Australia targets rogue crypto exchanges with 10% fines

Source Cryptopolitan

Australia’s Treasury announced Thursday that crypto exchanges and other digital asset platforms will soon be required to obtain an Australian Financial Services License (AFSL) and comply with strict new conditions. Companies that breach these requirements could face penalties of up to 10% of their annual revenue.

The Australian Transaction Reports and Analysis Centre’s data shows roughly 400 crypto exchanges registered with the Australian watchdog, the Australian Securities and Investments Commission, but only a fraction are actively operating.

Mulino says the licensing framework will support the growth of the crypto industry

In a consultation, the Treasury said the draft legislation would change the Corporations Act 2001 to “capture digital asset platforms and tokenized custody platforms by introducing each as a new financial product.”

This would classify digital asset platforms (DAPs) and tokenized custody platforms (TCPs) as financial products, thereby bringing them under the full scope of licensing requirements and consumer protections, according to a Treasury fact sheet.

“The focus of the framework is businesses that hold assets on behalf of clients, rather than on the digital assets themselves,” said the Treasury, noting that digital assets already fall under the state’s existing frameworks and are treated in the same way as other assets.

Presently, anti-money laundering and know-your-customer rules are the only requirements for crypto platforms in Australia. However, the new proposed laws will extend oversight by requiring AFSL registration.

The penalties for violations, including dishonest or deceptive conduct, would also be set at whichever is greater: A$16.5 million, three times the advantage gained, or 10% of yearly sales. Nonetheless, the rules can still be altered, with industry participants allowed to comment on the draft until October 24. 
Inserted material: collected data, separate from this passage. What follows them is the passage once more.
-- ==== Sys2Proof/Machine/Float.lean ====
section
/-! DEFINITION. The float ops of opcode group 3 (spec/06_numbers.md R112 to R125; spec/17_ref_c_e.md R357;
spec/18_ref_f_l.md R363 to R370). -/

namespace Sys2Proof.Machine

/-! ### Shared parts -/

/-- The FPE mask of the slot's partition (R121). -/
def Ctx.fpeMask (x : Ctx) : BitVec 5 :=
  match x.s0.cfgOf x.core with
  | some g => g.fpe
  | none => 0

/-- Raise flags: an enabled one traps with FPE, else FFLAGS gathers them (R120, R121). -/
def floatFlags (x : Ctx) (fl : BitVec 5) : OpM Unit := do
  if fl &&& x.fpeMask ≠ 0 then trap 0x0D (fl &&& x.fpeMask).toNat
  raiseFlags x fl

/-- A scalar float name's kind. -/
def Slot.fk (x : Slot) (i : Ix) : Option FK :=
  match x.kind i with
  | some (.flt k) => some k
  | _ => none

/-- Read a float name as its exact value. -/
def readFV (x : Ctx) (i : Ix) : OpM (FV × Bool) := do
  let (v, p) ← readName x i
  match v with
  | .flt k n => pure (k.decode n, p)
  | .int n => pure (FV.ofInt n, p)

/-- Flags that the spec leaves open because no destination gives the rounding a kind (log entry 42): a free value among
`mask`. -/
def freeFlags (mask : BitVec 5) : OpM (BitVec 5) := do
  let (w, s) := (← get).freeVal
  set s
  pure (w.setWidth 5 &&& mask)

/-- Round an exact result to its destination and write it (R364): a queue D takes the kind of A, and for `nil` only the
flags of forming the result are known. -/
def roundTo (x : Ctx) (d a : Ix) (rm : Rm) (sat : Bool) (r : FRes) (p : Bool) : OpM Next := do
  if isNil d then
    let f ← match r.v with
      | .fin _ m _ => if m = 0 then pure 0 else freeFlags (fOF ||| fUF ||| fNX)
      | .nan _ => pure 0
      | .inf _ => pure 0
    floatFlags x (r.fl ||| f)
  else
    let k := ((x.sl.fk d).orElse (fun _ => x.sl.fk a)).getD .f32
    let (v, fl) := r.round k rm sat
    floatFlags x fl
    writePat x d v p
  seqNext

/-- A scalar float name, `nil` or a queue name. -/
def Slot.fltDst (x : Slot) (d : Ix) : Bool := isNil d || x.isFlt d || x.isQ d

/-- An op on two float sources (R363, R364). -/
def fbinSpec (g : Guard) (rm : Rm) (sat : Bool) (d a b : Opd) (f : FV → FV → FRes) : OpSpec where
  g := g
  fields := [d.ix, a.ix, b.ix]
  kinds := fun x => x.fltDst d.ix && x.isFlt a.ix && x.isFlt b.ix
  m := [a, b]
  d := some d
  run := fun x => do
    let (v, p) ← readFV x a.ix
    let (w, q) ← readFV x b.ix
    roundTo x d.ix a.ix rm sat (f v w) (p || q)

/-! ### The specifications -/

/-- FADD. -/
def specFadd (g : Guard) (rm : Rm) (sat : Bool) (d a b : Opd) : OpSpec := fbinSpec g rm sat d a b (fAdd rm)
/-- FSUB. -/
def specFsub (g : Guard) (rm : Rm) (sat : Bool) (d a b : Opd) : OpSpec := fbinSpec g rm sat d a b (fSub rm)
/-- FMUL. -/
def specFmul (g : Guard) (rm : Rm) (sat : Bool) (d a b : Opd) : OpSpec := fbinSpec g rm sat d a b fMul
/-- FDIV. -/
def specFdiv (g : Guard) (rm : Rm) (sat : Bool) (d a b : Opd) : OpSpec := fbinSpec g rm sat d a b fDiv

/-- FFMA (R363 to R365). -/
def specFfma (g : Guard) (rm : Rm) (sat : Bool) (d a b : Opd) (c : Ix) : OpSpec where
  g := g
  fields := [d.ix, a.ix, b.ix, c]
  kinds := fun x => x.fltDst d.ix && x.isFlt a.ix && x.isFlt b.ix && x.isFlt c
  m := [a, b]
  d := some d
  needs := [.pop a.ix, .pop b.ix, .pop c, .push d.ix]
  run := fun x => do
    let (v, p) ← readFV x a.ix
    let (w, q) ← readFV x b.ix
    let (u, r) ← readFV x c
    roundTo x d.ix a.ix rm sat (fFma rm v w u) (p || q || r)

/-- FSQRT. -/
def specFsqrt (g : Guard) (rm : Rm) (sat : Bool) (d a : Opd) : OpSpec where
  g := g
  fields := [d.ix, a.ix]
  kinds := fun x => x.fltDst d.ix && x.isFlt a.ix
  m := [a]
  d := some d
  run := fun x => do
    let (v, p) ← readFV x a.ix
    roundTo x d.ix a.ix rm sat (fSqrt v) p

/-- The kinds that FMAX and FMIN accept (R367). -/
def minMaxKinds (d a b : Ix) (x : Slot) : Bool :=
  match x.fk a, x.fk b with
  | some k, some l =>
    isNil d || (x.isQ d && k.holds l) || (match x.fk d with
      | some m => m.holds k && m.holds l
      | none => false)
  | _, _ => false

/-- FMAX and FMIN (R367): the result is never rounded. -/
def minMaxSpec (g : Guard) (mx : Bool) (d a b : Opd) : OpSpec where
  g := g
  fields := [d.ix, a.ix, b.ix]
  kinds := minMaxKinds d.ix a.ix b.ix
  m := [a, b]
  d := some d
  run := fun x => do
    let (v, p) ← readFV x a.ix
    let (w, q) ← readFV x b.ix
    let (r, fl) := fMinMax mx v w
    floatFlags x fl
    let k := ((x.sl.fk d.ix).orElse (fun _ => x.sl.fk a.ix)).getD .f32
    let r := match r with
      | .nan _ => k.cnan
      | .inf n => k.signed n k.infPat
      | .fin n m e => (k.roundFin .rne false n m e).1
    writePat x d.ix r (p || q)
    seqNext

/-- FMIN. -/
def specFmin (g : Guard) (d a b : Opd) : OpSpec := minMaxSpec g false d a b
/-- FMAX. -/
def specFmax (g : Guard) (d a b : Opd) : OpSpec := minMaxSpec g true d a b

/-- FCMP (R366). -/
def specFcmp (g : Guard) (cc : FCc) (d a b : Opd) : OpSpec where
  g := g
  fields := [d.ix, a.ix, b.ix]
  kinds := fun x => x.intOk d.ix && x.isFlt a.ix && x.isFlt b.ix
  m := [a, b]
  d := some d
  run := fun x => do
    let (v, p) ← readFV x a.ix
    let (w, q) ← readFV x b.ix
    let (r, fl) := fCompare cc v w
    floatFlags x fl
    writeInt x d.ix (b2n r) (p || q)
    seqNext

/-- The sign bit of a pattern of a kind. -/
def FK.signOf (k : FK) (n : Nat) : Bool := decide (k.signBit ≤ n % 2 ^ k.width)

/-- FSGN (R370). -/
def specFsgn (g : Guard) (op : SgnOp) (d a b : Opd) : OpSpec where
  g := g
  fields := if op = .abs then [d.ix, a.ix] else [d.ix, a.ix, b.ix]
  kinds := fun x => x.isFlt a.ix && (isNil d.ix || sameFlt x d.ix a.ix) && (decide (op = .abs) || x.isFlt b.ix)
  m := [a, b]
  d := some d
  run := fun x => do
    let (v, p) ← readPat x a.ix
    let (w, q) ← readPat x b.ix
    let k := (x.sl.fk a.ix).getD .f32
    let l := (x.sl.fk b.ix).getD .f32
    let s := match op with
      | .cpy => l.signOf w
      | .neg => !l.signOf w
      | .xor => k.signOf v != l.signOf w
      | .abs => false
    writePat x d.ix (k.signed s (v % k.signBit)) (p || q)
    seqNext

/-- The kinds that CVT accepts (R357): at least one of the kinds is a float kind. -/
def cvtKinds (sat : Bool) (d a : Ix) (x : Slot) : Bool :=
  x.scalarOk a && !x.isQ d && !x.isVec d && !(x.isInt d && (x.intOk a || sat))

/-- Flags of a float converted to an integer for `nil`, which no range bounds (R123, R357; log entry 42). -/
def nilIntFlags (rm : Rm) : FV → BitVec 5
  | .nan _ => fNV
  | .inf _ => fNV
  | .fin n m e => if (roundInt rm n m e).2 then fNX else 0

/-- CVT (R357). -/
def specCvt (g : Guard) (rm : Rm) (sat : Bool) (d a : Opd) : OpSpec where
  g := g
  fields := [d.ix, a.ix]
  kinds := cvtKinds sat d.ix a.ix
  m := [a]
  d := some d
  run := fun x => do
    let (v, p) ← readName x a.ix
    match x.sl.kind d.ix with
    | some (.flt k) =>
      let (r, fl) := match v with
        | .flt l n => l.convert k rm sat n
        | .int n => k.ofInt rm sat n
      floatFlags x fl
      writePat x d.ix r p
    | some (.int sg w m) =>
      match v with
      | .flt l n =>
        match floatToInt rm sg w m (l.decode n) with
        | none => trapName 3 1 d.ix
        | some (r, fl) =>
          floatFlags x fl
          writeInt x d.ix r p
      | .int n => writeInt x d.ix n p
    | _ =>
      match v with
      | .flt l n => floatFlags x (nilIntFlags rm (l.decode n))
      | .int _ => pure ()
    seqNext

/-- A scalar float name that the special-function unit accepts (R368). -/
def Slot.sfuSrc (x : Slot) (i : Ix) : Bool :=
  match x.fk i with
  | some .a56 => false
  | some _ => true
  | none => false

/-- FSFU (R368): the result lands later. -/
def specFsfu (g : Guard) (fn : SfuFn) (rm : Rm) (sat : Bool) (d a : Opd) : OpSpec where
  g := g
  fields := [d.ix, a.ix]
  kinds := fun x => x.fltDst d.ix && x.sfuSrc a.ix
  m := [a]
  d := some d
  run := fun x => do
    let dst ← late x d.ix
    let (v, p) ← readPat x a.ix
    modify (fun s => s.send (.sfu dst fn rm sat [some (toF32 ((x.sl.fk a.ix).getD .f32) v)] 0 p))
    seqNext

/-! ### The meanings -/

/-- FADD. -/
def execFadd (g : Guard) (rm : Rm) (sat : Bool) (d : Opd) (a : Opd) (b : Opd) (s : State) : Host.Outcome State Fault Refusal :=
  issue (specFadd g rm sat d a b) s
/-- FSUB. -/
def execFsub (g : Guard) (rm : Rm) (sat : Bool) (d : Opd) (a : Opd) (b : Opd) (s : State) : Host.Outcome State Fault Refusal :=
  issue (specFsub g rm sat d a b) s
/-- FMUL. -/
def execFmul (g : Guard) (rm : Rm) (sat : Bool) (d : Opd) (a : Opd) (b : Opd) (s : State) : Host.Outcome State Fault Refusal :=
  issue (specFmul g rm sat d a b) s
/-- FFMA. -/
def execFfma (g : Guard) (rm : Rm) (sat : Bool) (d : Opd) (a : Opd) (b : Opd) (c : Ix) (s : State) : Host.Outcome State Fault Refusal :=
  issue (specFfma g rm sat d a b c) s
/-- FDIV. -/
def execFdiv (g : Guard) (rm : Rm) (sat : Bool) (d : Opd) (a : Opd) (b : Opd) (s : State) : Host.Outcome State Fault Refusal :=
  issue (specFdiv g rm sat d a b) s
/-- FSQRT. -/
def execFsqrt (g : Guard) (rm : Rm) (sat : Bool) (d : Opd) (a : Opd) (s : State) : Host.Outcome State Fault Refusal :=
  issue (specFsqrt g rm sat d a) s
/-- FMIN. -/
def execFmin (g : Guard) (d : Opd) (a : Opd) (b : Opd) (s : State) : Host.Outcome State Fault Refusal :=
  issue (specFmin g d a b) s
/-- FMAX. -/
def execFmax (g : Guard) (d : Opd) (a : Opd) (b : Opd) (s : State) : Host.Outcome State Fault Refusal :=
  issue (specFmax g d a b) s
/-- FCMP. -/
def execFcmp (g : Guard) (cc : FCc) (d : Opd) (a : Opd) (b : Opd) (s : State) : Host.Outcome State Fault Refusal :=
  issue (specFcmp g cc d a b) s
/-- FSGN. -/
def execFsgn (g : Guard) (op : SgnOp) (d : Opd) (a : Opd) (b : Opd) (s : State) : Host.Outcome State Fault Refusal :=
  issue (specFsgn g op d a b) s
/-- CVT. -/
def execCvt (g : Guard) (rm : Rm) (sat : Bool) (d : Opd) (a : Opd) (s : State) : Host.Outcome State Fault Refusal :=
  issue (specCvt g rm sat d a) s
/-- FSFU. -/
def execFsfu (g : Guard) (fn : SfuFn) (rm : Rm) (sat : Bool) (d : Opd) (a : Opd) (s : State) : Host.Outcome State Fault Refusal :=
  issue (specFsfu g fn rm sat d a) s

end Sys2Proof.Machine
end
In the past few months, the nation’s key regulators, including financial regulators, the tax authority, and the central bank, have cautioned against Australians’ rising exposure to crypto assets. In August, AUSTRAC even ordered Binance Australia to appoint an external auditor over compliance concerns.

So far, the Treasury has claimed that the planned rules will enhance the protection of crypto consumers. Federal Assistant Treasurer Daniel Mulino stated that the reforms are meant to nurture the sector while shielding Australians from potential losses, stressing that regulation will give investors more confidence in digital assets. He noted, “It is about legitimising the good actors and shutting out the bad.”

John O’Loghlen, Australian Country Director and APAC Managing Director of Coinbase also commented: “Clear, fit-for-purpose regulation will support economic growth, increase choice for consumers, and ensure Australia remains competitive globally.We look forward to working constructively with government and industry as the legislation progresses.”

Moreover, Jonathon Miller, general manager at Kraken, noted that he was pleased to see the draft finally published after a thorough collaboration period between industry players and regulators.

The Australian government is planning on instituting stablecoin licensing rules

According to the federal government, the legislation excludes digital asset creators and firms using crypto for non-financial activities. That means tokens used in video games and artistic NFTs remain outside the scope of regulation.

It also noted that tokens that function as financial products will fall under current regulations, and ASIC is set to clarify in November which tokens will need an AFSL. Moreover, smaller platforms that process under $10 million in transactions yearly and hold under $5,000 per client will be exempt.

Meanwhile, the country’s authorities are also working on a comprehensive payments licensing regime to cover digital assets such as stablecoins. The Australian Prudential Regulation Authority (APRA) may oversee stablecoin issuers once the new “stored-value facilities” framework is implemented.

The ASIC has also recently licensed two Australian dollar–backed stablecoins, AUDM from Macropod and AUDF from Forte, classifying them as non-cash payment facilities. Adding to the momentum, Coinbase announced Wednesday that it will add support for a third Australian dollar stablecoin, AUDD, enabling local users to buy, sell, convert, and transfer it.